> [WHAT TO WORK ON]
Using the records below, report how many lines hold "sendCell", with no extra text.

(Stored data entries)
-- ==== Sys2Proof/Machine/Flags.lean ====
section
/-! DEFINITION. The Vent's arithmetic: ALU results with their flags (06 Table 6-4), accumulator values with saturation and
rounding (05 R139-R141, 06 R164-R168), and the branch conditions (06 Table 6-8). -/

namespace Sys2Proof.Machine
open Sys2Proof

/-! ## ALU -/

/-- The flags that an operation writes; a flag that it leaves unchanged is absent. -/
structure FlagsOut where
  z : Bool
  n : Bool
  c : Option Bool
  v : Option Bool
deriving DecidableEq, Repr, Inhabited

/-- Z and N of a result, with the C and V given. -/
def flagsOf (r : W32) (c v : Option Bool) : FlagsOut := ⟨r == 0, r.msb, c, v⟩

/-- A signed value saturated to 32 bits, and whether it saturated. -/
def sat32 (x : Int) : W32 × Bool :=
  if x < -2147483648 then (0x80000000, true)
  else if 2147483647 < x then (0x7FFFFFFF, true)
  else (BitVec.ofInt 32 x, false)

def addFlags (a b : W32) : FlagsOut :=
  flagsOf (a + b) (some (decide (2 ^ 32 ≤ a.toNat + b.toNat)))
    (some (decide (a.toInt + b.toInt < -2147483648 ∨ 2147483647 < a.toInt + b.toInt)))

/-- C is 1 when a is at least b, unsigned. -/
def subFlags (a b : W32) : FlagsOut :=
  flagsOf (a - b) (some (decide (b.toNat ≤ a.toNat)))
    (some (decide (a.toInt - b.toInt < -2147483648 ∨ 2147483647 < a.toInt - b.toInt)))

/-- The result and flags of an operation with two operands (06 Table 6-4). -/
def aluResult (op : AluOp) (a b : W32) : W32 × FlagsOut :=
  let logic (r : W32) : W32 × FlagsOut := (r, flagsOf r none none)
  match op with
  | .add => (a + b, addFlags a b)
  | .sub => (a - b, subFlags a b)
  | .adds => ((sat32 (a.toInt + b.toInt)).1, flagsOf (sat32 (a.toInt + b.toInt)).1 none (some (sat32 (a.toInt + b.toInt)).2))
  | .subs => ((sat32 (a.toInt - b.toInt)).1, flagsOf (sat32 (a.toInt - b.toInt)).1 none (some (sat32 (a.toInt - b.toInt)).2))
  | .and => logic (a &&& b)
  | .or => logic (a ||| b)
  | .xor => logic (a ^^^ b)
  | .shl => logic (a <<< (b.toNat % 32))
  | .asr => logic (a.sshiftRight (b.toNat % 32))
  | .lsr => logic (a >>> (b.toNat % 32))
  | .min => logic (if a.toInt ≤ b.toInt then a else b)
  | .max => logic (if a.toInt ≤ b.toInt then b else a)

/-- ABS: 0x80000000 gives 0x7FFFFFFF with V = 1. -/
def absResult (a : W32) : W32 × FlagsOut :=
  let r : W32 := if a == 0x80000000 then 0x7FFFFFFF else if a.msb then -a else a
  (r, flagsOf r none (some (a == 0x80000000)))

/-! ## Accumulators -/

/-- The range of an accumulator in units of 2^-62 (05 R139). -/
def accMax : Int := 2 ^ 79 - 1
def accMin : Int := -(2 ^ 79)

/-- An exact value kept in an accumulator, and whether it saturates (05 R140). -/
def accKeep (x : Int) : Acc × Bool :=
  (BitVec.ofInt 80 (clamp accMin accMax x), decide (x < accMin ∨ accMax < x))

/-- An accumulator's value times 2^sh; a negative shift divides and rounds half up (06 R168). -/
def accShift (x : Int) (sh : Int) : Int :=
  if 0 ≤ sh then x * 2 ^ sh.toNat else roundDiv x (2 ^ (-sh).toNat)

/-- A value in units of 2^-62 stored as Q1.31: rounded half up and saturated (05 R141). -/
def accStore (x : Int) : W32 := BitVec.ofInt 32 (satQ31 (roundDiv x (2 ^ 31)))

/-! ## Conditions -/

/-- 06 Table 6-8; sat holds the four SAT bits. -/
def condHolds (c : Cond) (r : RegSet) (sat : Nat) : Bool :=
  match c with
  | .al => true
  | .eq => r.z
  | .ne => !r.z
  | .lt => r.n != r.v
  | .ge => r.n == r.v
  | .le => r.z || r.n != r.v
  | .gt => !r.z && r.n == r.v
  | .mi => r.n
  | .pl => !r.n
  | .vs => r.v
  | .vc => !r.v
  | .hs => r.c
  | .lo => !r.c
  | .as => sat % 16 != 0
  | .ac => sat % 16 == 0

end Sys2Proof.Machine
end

* * *

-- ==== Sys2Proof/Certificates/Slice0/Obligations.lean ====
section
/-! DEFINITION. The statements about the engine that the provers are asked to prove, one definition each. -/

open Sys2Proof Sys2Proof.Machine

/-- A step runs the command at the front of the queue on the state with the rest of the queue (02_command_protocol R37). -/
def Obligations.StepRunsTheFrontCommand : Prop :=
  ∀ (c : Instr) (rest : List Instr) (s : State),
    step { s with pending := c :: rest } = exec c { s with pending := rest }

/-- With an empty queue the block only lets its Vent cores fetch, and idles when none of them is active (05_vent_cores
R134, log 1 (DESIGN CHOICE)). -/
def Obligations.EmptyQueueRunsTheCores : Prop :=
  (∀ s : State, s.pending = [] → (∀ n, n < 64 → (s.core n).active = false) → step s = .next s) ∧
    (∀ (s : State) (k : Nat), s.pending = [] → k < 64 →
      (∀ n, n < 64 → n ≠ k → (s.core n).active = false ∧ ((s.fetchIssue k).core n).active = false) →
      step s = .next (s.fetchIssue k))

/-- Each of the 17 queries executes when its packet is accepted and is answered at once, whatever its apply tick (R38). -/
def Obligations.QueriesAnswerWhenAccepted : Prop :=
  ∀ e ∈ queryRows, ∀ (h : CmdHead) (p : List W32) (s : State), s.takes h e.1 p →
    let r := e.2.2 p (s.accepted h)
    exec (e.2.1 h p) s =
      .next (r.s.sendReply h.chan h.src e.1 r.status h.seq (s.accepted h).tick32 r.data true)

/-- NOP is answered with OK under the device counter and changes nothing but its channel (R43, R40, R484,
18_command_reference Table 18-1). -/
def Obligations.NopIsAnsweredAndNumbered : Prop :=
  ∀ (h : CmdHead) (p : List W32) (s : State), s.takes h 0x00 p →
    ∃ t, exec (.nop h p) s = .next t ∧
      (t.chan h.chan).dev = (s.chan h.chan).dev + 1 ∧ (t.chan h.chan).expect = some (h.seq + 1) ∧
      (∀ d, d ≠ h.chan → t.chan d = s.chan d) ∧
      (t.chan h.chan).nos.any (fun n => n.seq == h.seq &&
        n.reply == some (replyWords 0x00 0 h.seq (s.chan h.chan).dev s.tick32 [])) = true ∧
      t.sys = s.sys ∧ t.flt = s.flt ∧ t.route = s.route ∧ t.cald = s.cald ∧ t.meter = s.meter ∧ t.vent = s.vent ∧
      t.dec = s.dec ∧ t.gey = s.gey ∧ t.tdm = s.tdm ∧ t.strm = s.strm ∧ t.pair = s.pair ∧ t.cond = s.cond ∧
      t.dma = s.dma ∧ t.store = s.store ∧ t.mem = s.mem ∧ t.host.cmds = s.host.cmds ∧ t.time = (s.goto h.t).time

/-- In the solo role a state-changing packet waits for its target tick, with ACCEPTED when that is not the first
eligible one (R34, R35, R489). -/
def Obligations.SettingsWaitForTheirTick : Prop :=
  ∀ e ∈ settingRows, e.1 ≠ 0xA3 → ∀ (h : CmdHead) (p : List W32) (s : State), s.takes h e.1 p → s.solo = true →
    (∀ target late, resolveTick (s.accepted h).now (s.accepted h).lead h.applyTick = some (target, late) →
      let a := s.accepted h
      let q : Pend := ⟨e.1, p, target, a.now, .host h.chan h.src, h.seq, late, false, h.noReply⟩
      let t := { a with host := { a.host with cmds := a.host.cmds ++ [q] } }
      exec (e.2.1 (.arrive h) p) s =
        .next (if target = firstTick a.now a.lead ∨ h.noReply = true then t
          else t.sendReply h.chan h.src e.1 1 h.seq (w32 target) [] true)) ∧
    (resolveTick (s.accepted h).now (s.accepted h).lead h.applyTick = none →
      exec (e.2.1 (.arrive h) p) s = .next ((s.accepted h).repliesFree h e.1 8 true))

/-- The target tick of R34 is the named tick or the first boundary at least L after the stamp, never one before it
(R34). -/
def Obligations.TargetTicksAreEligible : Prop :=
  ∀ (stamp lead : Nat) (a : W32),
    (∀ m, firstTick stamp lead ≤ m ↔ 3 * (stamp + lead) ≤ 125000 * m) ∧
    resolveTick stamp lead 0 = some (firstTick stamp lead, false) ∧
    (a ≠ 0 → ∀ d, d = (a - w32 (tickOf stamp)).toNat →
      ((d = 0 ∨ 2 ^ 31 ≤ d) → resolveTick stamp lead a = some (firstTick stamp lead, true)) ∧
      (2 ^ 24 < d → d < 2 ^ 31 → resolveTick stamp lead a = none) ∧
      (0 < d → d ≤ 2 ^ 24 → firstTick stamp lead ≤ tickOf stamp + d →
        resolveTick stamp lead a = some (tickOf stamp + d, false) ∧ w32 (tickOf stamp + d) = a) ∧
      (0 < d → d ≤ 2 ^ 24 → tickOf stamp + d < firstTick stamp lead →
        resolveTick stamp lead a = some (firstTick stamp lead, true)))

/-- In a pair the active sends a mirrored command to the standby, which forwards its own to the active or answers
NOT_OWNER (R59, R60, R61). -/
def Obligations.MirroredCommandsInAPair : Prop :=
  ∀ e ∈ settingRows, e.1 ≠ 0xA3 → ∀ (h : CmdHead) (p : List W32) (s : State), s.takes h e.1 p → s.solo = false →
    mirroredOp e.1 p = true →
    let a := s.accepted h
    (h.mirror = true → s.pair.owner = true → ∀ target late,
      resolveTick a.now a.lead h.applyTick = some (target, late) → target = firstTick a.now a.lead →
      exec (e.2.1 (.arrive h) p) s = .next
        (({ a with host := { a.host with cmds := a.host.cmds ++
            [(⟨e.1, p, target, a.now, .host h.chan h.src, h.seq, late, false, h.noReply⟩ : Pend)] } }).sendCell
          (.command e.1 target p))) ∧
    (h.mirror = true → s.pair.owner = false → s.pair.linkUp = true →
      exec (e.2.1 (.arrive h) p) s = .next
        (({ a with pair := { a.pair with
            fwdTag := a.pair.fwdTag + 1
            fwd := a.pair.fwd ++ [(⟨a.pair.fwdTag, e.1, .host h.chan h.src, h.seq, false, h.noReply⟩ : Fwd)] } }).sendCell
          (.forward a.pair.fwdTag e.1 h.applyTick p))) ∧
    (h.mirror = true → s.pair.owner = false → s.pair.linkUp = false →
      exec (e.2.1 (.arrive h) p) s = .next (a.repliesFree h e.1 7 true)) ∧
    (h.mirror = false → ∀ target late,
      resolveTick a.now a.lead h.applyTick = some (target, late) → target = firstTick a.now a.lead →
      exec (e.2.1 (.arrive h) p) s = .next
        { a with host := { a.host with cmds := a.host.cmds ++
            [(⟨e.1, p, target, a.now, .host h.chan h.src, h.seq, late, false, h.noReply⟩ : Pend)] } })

--

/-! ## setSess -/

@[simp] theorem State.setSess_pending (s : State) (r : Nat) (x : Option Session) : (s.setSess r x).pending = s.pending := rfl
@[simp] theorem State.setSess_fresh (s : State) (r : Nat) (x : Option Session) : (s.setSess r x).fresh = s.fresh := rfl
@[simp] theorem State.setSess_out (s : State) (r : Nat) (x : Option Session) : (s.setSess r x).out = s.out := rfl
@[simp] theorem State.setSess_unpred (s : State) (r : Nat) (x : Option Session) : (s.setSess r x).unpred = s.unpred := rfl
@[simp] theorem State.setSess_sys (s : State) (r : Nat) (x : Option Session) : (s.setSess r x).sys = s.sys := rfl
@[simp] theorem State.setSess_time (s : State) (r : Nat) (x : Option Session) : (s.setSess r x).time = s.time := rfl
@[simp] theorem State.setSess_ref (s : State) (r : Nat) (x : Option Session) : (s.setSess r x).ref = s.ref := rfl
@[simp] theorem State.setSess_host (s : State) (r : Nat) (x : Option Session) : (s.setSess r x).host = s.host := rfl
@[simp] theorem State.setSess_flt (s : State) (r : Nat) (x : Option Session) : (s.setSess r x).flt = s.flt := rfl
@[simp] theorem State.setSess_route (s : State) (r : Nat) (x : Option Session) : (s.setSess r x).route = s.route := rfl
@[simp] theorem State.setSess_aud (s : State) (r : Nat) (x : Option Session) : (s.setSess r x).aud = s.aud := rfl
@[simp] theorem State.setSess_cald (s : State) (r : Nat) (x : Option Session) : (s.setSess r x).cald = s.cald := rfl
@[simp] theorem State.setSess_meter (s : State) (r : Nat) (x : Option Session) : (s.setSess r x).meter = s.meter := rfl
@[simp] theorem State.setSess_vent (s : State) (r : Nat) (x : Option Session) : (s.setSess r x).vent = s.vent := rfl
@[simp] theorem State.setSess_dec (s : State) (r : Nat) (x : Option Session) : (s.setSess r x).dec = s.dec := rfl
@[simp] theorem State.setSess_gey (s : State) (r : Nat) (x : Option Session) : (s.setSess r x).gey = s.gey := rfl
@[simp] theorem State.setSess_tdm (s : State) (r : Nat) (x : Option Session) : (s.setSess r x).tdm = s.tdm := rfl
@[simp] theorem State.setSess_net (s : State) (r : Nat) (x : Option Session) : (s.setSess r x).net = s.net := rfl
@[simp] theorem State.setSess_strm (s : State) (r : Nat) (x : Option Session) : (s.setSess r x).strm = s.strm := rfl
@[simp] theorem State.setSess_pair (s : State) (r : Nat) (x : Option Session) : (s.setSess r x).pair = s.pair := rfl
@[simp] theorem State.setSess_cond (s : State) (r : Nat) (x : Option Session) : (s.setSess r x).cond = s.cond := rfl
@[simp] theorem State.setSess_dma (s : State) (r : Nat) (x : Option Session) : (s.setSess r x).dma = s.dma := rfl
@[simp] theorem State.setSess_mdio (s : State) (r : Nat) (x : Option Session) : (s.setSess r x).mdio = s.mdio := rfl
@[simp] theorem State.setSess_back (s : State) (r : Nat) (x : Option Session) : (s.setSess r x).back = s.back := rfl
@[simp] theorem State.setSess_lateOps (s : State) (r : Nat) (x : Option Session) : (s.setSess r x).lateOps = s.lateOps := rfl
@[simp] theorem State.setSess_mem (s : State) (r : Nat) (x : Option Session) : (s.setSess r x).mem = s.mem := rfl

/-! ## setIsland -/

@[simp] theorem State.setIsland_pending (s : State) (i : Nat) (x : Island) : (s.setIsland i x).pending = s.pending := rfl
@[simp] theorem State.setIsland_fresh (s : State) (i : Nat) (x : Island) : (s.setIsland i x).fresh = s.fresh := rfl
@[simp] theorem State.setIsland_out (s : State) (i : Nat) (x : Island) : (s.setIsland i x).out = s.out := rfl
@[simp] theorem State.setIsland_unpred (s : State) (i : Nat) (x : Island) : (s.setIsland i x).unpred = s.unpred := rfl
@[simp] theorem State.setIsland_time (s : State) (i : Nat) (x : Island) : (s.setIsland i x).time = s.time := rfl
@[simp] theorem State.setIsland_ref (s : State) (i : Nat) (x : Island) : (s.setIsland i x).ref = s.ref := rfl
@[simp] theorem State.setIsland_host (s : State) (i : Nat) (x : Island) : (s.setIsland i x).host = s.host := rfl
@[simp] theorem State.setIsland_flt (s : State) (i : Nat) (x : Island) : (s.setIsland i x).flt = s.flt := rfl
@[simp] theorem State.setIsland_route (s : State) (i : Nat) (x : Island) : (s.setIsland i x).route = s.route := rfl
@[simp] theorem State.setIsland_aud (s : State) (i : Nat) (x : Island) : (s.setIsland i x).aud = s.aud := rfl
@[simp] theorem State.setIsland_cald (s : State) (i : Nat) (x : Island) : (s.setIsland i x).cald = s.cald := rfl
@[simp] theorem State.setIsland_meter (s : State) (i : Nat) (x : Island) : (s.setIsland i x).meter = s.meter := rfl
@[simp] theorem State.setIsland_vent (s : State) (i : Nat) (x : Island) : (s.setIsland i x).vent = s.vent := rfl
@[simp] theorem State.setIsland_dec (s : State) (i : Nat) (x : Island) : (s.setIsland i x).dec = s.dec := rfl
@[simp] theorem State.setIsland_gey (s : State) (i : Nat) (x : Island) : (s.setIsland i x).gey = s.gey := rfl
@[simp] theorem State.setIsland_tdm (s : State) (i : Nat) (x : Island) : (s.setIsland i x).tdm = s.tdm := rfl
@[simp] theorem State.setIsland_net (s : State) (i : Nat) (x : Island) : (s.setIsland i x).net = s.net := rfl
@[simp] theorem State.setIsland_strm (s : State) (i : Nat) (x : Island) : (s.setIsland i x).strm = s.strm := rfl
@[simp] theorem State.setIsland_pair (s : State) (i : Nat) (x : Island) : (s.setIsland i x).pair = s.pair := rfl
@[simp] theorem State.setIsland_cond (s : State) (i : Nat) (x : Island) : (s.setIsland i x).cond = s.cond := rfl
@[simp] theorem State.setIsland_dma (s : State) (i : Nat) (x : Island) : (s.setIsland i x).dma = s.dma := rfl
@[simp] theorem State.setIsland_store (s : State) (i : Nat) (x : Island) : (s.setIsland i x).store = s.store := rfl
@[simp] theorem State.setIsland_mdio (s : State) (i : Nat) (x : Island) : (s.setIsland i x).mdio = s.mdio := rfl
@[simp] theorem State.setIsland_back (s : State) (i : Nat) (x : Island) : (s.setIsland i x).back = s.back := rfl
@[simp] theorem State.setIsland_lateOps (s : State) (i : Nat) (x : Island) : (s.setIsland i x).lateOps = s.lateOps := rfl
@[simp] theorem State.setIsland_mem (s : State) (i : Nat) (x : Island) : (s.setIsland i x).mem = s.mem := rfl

> [SOLUTION]
2